付録A Ceph ブロックデバイス設定の参照

ストレージ管理者は、利用可能なさまざまなオプションで、Ceph ブロックデバイスの動作を微調整できます。この参照を使用して、デフォルトの Ceph ブロックデバイスオプションや Ceph ブロックデバイスキャッシュオプションなどを表示できます。

A.1. 前提条件

  • 稼働中の Red Hat Ceph Storage クラスターがある。

A.2. ブロックデバイスのデフォルトオプション

イメージを作成するデフォルト設定を上書きできます。Ceph は、2 のフォーマットでイメージを作成し、ストライピングを行わずにイメージを作成します。

rbd_default_format
詳細
その他の形式が指定されていない場合のデフォルト形式 (2)。フォーマット 1 は、librbd および カーネルモジュールの全バージョンと互換性がある新しいイメージの元の形式ですが、クローンなどの新しい機能をサポートしません。2 形式は、librbd およびカーネルモジュールバージョン 3.11 以降でサポートされます (ストライピングを除く)。フォーマット 2 により、クローン作成のサポートが追加され、今後より簡単に機能性を持たせることができます。
整数
デフォルト
2
rbd_default_order
詳細
他の順序が指定されていない場合のデフォルトの順番です。
整数
デフォルト
22
rbd_default_stripe_count
詳細
他のストライプ数が指定されていない場合、デフォルトのストライプ数。デフォルト値を変更するには、v2 機能の削除が必要です。
64 ビット未署名の整数
デフォルト
0
rbd_default_stripe_unit
詳細
他のストライプユニットが指定されていない場合は、デフォルトのストライプユニットです。単位を 0 (オブジェクトサイズ) から変更するには、v2 ストライピング機能が必要です。
64 ビット未署名の整数
デフォルト
0
rbd_default_features
詳細

ブロックデバイスイメージの作成時にデフォルトの機能が有効になります。この設定は、2 つのイメージのみに適用されます。設定は以下のとおりです。

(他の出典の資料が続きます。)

-- ==== Sys2Proof/Machine/Operands.lean ====
section
/-! DEFINITION. The integer primitives of 00_scope.md R10 and the operands each command forms from the input
registers (30_encoding.md R65). -/

namespace Sys2Proof.Machine

/-! ## Integer primitives (00_scope.md R10) -/

/-- `x << k`: exact multiplication by 2^k. -/
def shl (x : Int) (k : Nat) : Int := x * 2 ^ k

/-- `asr(x, k)`: floor of x / 2^k. Division of `Int` by a positive number rounds toward minus infinity. -/
def asr (x : Int) (k : Nat) : Int := x / 2 ^ k

/-- `tdiv(n, d)`: division truncated toward zero (41_compensation.md R111). -/
def tdiv (n d : Int) : Int := Int.tdiv n d

/-- `s16(v)`: a 16-bit word with values of 32768 and more made negative by subtracting 65536 (41_compensation.md R99). -/
def s16 (v : Half) : Int :=
  if 32768 ≤ v.toNat then (v.toNat : Int) - 65536 else v.toNat

/-- `pat32(x)`: the 32-bit two's complement pattern of x. -/
def pat32 (x : Int) : Word := BitVec.ofInt 32 x

/-- `sext_32(v)`: a 32-bit pattern read as two's complement. -/
def sext32 (v : Word) : Int := v.toInt

/-! ## The humidity sequence (40_decoder.md R81 to R83) -/

/-- `S = {HT_IN0, HT_IN1[23:0]}`: b0 in bits 55:48, b6 in bits 7:0 (10_state.md R27). -/
def htSequence (s : State) : BitVec 56 := s.htIn0 ++ s.htIn1

/-- humidity_raw = S[47:28] (40_decoder.md R82). -/
def humidityField (S : BitVec 56) : Count := S.extractLsb' 28 20

/-- temperature_raw = S[27:8] (40_decoder.md R83). -/
def temperatureField (S : BitVec 56) : Count := S.extractLsb' 8 20

/-! ## The raw counts (41_compensation.md R102) -/

/-- The 20-bit count of 3 raw bytes: bits 23:4. -/
def rawCount (bytes : BitVec 24) : Count := bytes.extractLsb' 4 20

/-- adc_T = ADCT_IN[23:4]. -/
def adcT (s : State) : Count := rawCount s.adctIn

/-- adc_P = ADCP_IN[23:4]. -/
def adcP (s : State) : Count := rawCount s.adcpIn

/-! ## The calibration coefficients (41_compensation.md R99, R100) -/

/-- Whether entry k is read as unsigned: dig_T1 and dig_P1 only (10_state.md R30). -/
def coefUnsigned (k : Fin 12) : Bool := k.val == 0 || k.val == 3

/-- The interpreted value of entry k's raw word (41_compensation.md R100). -/
def interpretCoef (k : Fin 12) (w : Half) : Int :=
  if coefUnsigned k then (w.toNat : Int) else s16 w

/-- coef(k). -/
def coef (k : Fin 12) (s : State) : Int := interpretCoef k s.cal[k]

/-- t_fine as stage 2 takes it: sext_32(TFINE) (41_compensation.md R110). -/
def tFineOperand (s : State) : Int := sext32 s.tfine

end Sys2Proof.Machine
end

1: レイヤーサポート。レイヤー化により、クローンを使用できます。

2: v2 サポートのストライピング。ストライピングは、データを複数のオブジェクト全体に分散します。ストライピングは、連続の読み取り/書き込みワークロードの並行処理に役立ちます。

4: 排他的ロックのサポート。有効にすると、書き込みを行う前にクライアントがオブジェクトのロックを取得する必要があります。

8: オブジェクトマップのサポート。ブロックデバイスはシンプロビジョニングされており、実際に存在するデータのみを保存します。オブジェクトマップのサポートは、実際に存在するオブジェクト (ドライブに格納されているデータ) を追跡するのに役立ちます。オブジェクトマップを有効にすると、クローン作成用の I/O 操作が高速化され、スパースに設定されたイメージのインポートおよびエクスポートが実行されます。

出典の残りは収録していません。